PoC Deployment recommendations?

carter · August 23, 2019, 1:36am

I am working on a PoC for a client where performance is important, but availability not so much (at this time). We are trying to stay within the free license limit (old 128G RAM limit) for the PoC. The app is read intensive, the majority of data is in a handful of columnstore tables (each 50G to 100G in size), and the queries are fairly complex (some taking 30 - 45 seconds). We have tested with a single node cluster (1 MA with 16G RAM and 1 leaf with 108G RAM/32 cores) and get fairly good performance, but I’m wondering if we could get better performance (with the same amount of RAM and CPU/cores) by spreading across multiple virtual machines?

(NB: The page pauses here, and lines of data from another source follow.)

-- ==== Sys2Proof/Machine/CoreUnits.lean ====
section
/-! DEFINITION. What happens to cores beside their instructions: pace credit, arbitration recording, the store buffer, array
errors, checked pairs, the service timer and the forced exit, debug halts (R37 to R48, R142, R149 to R157, R317 to R319,
R331). -/

namespace Sys2Proof.Machine

/-- The tile map changes: TILEMAP_GEN is odd while it does and even after it (R254), and event 475 is raised. -/
def mapChange (D : Nat) (f : Dev → Dev) (d : Dev) : Dev :=
  let up (d : Dev) : Dev := setFld D Reg.TILEMAP_GEN Fl.TILEMAP_GEN_GEN (fld d D Reg.TILEMAP_GEN Fl.TILEMAP_GEN_GEN + 1) d
  raise D 475 (up (f (up d)))

/-! ### Pace governor (R37 to R40) -/

/-- A 10 ns credit: a new EFFECTIVE rate takes effect, and the bucket is filled by a hundredth of it, up to the burst depth. -/
def paceCredit (c : Nat) (d : Dev) : Dev :=
  let D := coreDie c
  let t := coreTile d c
  let ctl := rg d D (Reg.PACE_CTL t)
  let e := paceEffective ctl (fld d D (Reg.PACE_STATUS t) Fl.PACE_STATUS_PKG_CAP)
  let d1 := setFld D (Reg.PACE_STATUS t) Fl.PACE_STATUS_EFFECTIVE e.1 d
  let d2 := if e.2 then setFlg D (Reg.PACE_STATUS t) Fl.PACE_STATUS_CLAMPED true d1 else d1
  updCore c (fun x => { x with tokens := min (paceDepth ctl) (x.tokens + (e.1 : Int)) }) d2

def execPaceCredit (c : CoreId) (s : State) : Host.Outcome State Fault Refusal := onDev s (paceCredit c)

/-! ### Arbitration recording (R45 to R48) -/

/-- A change of MODE: RECORDS counts anew, ACTIVE follows. -/
def arbMode (D m : Nat) (d : Dev) : Dev :=
  let changed := fld d D Reg.ARBREC_CTL Fl.ARBREC_CTL_MODE != m
  let d1 := setFld D Reg.ARBREC_CTL Fl.ARBREC_CTL_MODE m d
  let d2 := setFlg D Reg.ARBREC_STATUS Fl.ARBREC_STATUS_ACTIVE (m == 1 || m == 2) d1
  if changed then setFld D Reg.ARBREC_STATUS Fl.ARBREC_STATUS_RECORDS 0 d2 else d2

/-- Whether a value of MODE may be written (R48). -/
def arbAllowed (d : Dev) (m : Nat) : Bool :=
  if m = 1 then dbgObserve d false && dbgObserve d true
  else if m = 2 then dbgControl d false && dbgControl d true
  else true

/-- A write of ARBREC_CTL with MODE `m`: the other fields are written, and a refused MODE is left at off with DENIED set. -/
def arbWrite (D m : Nat) (v : Word) (d : Dev) : Dev :=
  let keep := rg d D Reg.ARBREC_CTL
  let new := setF Fl.ARBREC_CTL_MODE (getF Fl.ARBREC_CTL_MODE keep)
    (v &&& (Fl.ARBREC_CTL_GROUP.mask ||| Fl.ARBREC_CTL_QID.mask ||| Fl.ARBREC_CTL_REPLAY_TO.mask))
  let d1 := wr D Reg.ARBREC_CTL new d
  if arbAllowed d m then arbMode D m d1
  else setFlg D Reg.ARBREC_STATUS Fl.ARBREC_STATUS_DENIED true (arbMode D 0 d1)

I assume that performance will improve some b/c each virtual machine has its own SSD, so better we should see much better disk IO rates collectively… I’m just wondering how much better, and will it be worth the extra effort to manage 3 or 4 virtual machines instead of just one.

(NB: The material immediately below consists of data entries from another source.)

/-- A write of 1 to CRN.RESET_CTL.WARM: requests during a warm reset merge into it; one during boot, a boot stop or Reserve mode is
refused. -/
def warm (D : Nat) (d : Dev) : Dev :=
  if !d.cfg.present D || (pkgSt d (D / 8)).warm then d
  else if warmOk d then
    let sysw (d : Dev) : Dev :=
      { d with regs := KMap.drop d.regs (fun k => decide (k / 0x100000000 = 0) && decide (0x6040000 ≤ k % 0x100000000)
          && decide (k % 0x100000000 < 0x6041200) && !(k % 0x100000000 == Reg.DBG_STATUS)) }
    sysw (forAll (packages d) (fun p => warmStart p (if p = D / 8 then 3 else 4)) d)
  else setFlg D Reg.BOOT_STATUS Fl.BOOT_STATUS_WARM_REFUSED true d

def execWarm (D : Die) (s : State) : Host.Outcome State Fault Refusal := onDev s (warm D)

/-- Part 3 of a warm reset: steps 5, 6, 7, 9, 10 and 11 of the boot, with no fill. -/
def warmDone (d : Dev) : Dev :=
  if !(packages d).all (fun p => (pkgSt d p).warm) || (packages d).isEmpty then d
  else
    let up (p : Nat) (d : Dev) : Dev := meshUp p (forAll (d.cfg.diesOf p) (fun D d => portsUp D (dieBring D d)) d)
    let r := monitorLoad (forAll (packages d) up d)
    if r.2 then releaseAll r.1 else r.1

def execWarmResetComplete (s : State) : Host.Outcome State Fault Refusal := onDev s warmDone

/-! ### The RTC source and the held event 500 (R479, R433) -/

/-- The Crown decides at VSB power-up which source drives the RTC counter: without an edge within 1 s, the internal oscillator. -/
def rtcDecide (p : Nat) (edge : Bool) (d : Dev) : Dev :=
  if (pkgSt d p).vsb = false then d else forAll (d.cfg.diesOf p) (fun D => setFlg D Reg.RTC_CFG Fl.RTC_CFG_RC (!edge)) d

def execRtc32kSourceDecision (p : Pkg) (edge : Bool) (s : State) : Host.Outcome State Fault Refusal := onDev s (rtcDecide p edge)

/-- The 1 ms limit on event 500 ends: a held event is sent with its MSI-X (R433). -/
def heldEvent (p : Nat) (d : Dev) : Dev :=
  match (pkgSt d p).ev500At with
  | some t => if (pkgSt d p).ev500Held && decide (t + 1000000 ≤ nowOf d (crownDie d p)) then genRaise p d else d
  | none => d

def execCasebackGenerationChanged (p : Pkg) (s : State) : Host.Outcome State Fault Refusal := onDev s (heldEvent p)

/-! ### Lands (R470) -/

/-- The level at a land: high-impedance or released, driven low, driven high. -/
inductive Land where
  | hiZ | low | high
  deriving DecidableEq, Repr

/-- XSPI_CS_N of a die: driven high from step 1 on the flash-driving die; no command of this model leaves a transfer in progress. -/
def landXspiCsN (d : Dev) (D : Nat) : Land := if stage d (D / 8) = 0 ∨ D ≠ flashDie d (D / 8) then .hiZ else .high

/-- MEM_RESET_N of a port: low from step 5, high from the start of its training. -/
def landMemResetN (d : Dev) (k : Nat) : Land :=
  let D := portDie k
  if domState d D 99 = 2 ∧ portState d k = 0 then .hiZ else if portState d k = 0 then .low else .high

/-- PERST_N of a root port: low from the end of step 5 while ASSERT is 1. -/
def landPerstN (d : Dev) (D : Nat) : Land :=
  if !hspRoot d D || decide (stage d (D / 8) < 3) then .hiZ else if flg d D Reg.ROOT_RST Fl.ROOT_RST_ASSERT then .low else .high

/-- The open-drain lands of a package: THERMTRIP_N, FAULT_N, ALERT_N, WAKE_N. -/
def landThermtripN (d : Dev) (p : Nat) : Land := if (pkgSt d p).thermtrip then .low else .hiZ
def landFaultN (d : Dev) (p : Nat) : Land := if faultN d p then .low else .hiZ
def landAlertN (d : Dev) (p : Nat) : Land := if (pkgSt d p).alert then .low else .hiZ
def landWakeN (d : Dev) (p : Nat) : Land := if (d.cfg.diesOf p).any (fun D => (hspSt d D).wakeN) then .low else .hiZ

end Sys2Proof.Machine
end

rnarayanan · August 24, 2019, 5:13am

Hi Carter,
Personally I have not tested in an on-prem hosted VM environment. But MemSQL runs in AWS and I guess you could theoretically think of it as a VM environment.
Since the data is all in ColumnStore tables, spreading it across more leaves might be beneficial taking advantage of partitioning features of MemSQL etc. The RAM of 108 GB can then be given to the 4 virtual machines which are the leaves and it will be used for query processing. You have to ensure that the OS configuration for the VM ensures that there is no over-provisioning for memory and also there are enough CPU cores dedicated per VM.
Do let us know your experience with the performance change.
Good luck,
Ramesh

deloy · August 26, 2019, 12:04pm

To help maximize the performance of your columnstore database in the free tier you might want to align the number of cores available in free tier (32 cores) across 4 leaf nodes (4 leaf nodes with 8 cores in each node) and then create the database with 32 partitions. This will create 32 parallel workers executing your queries.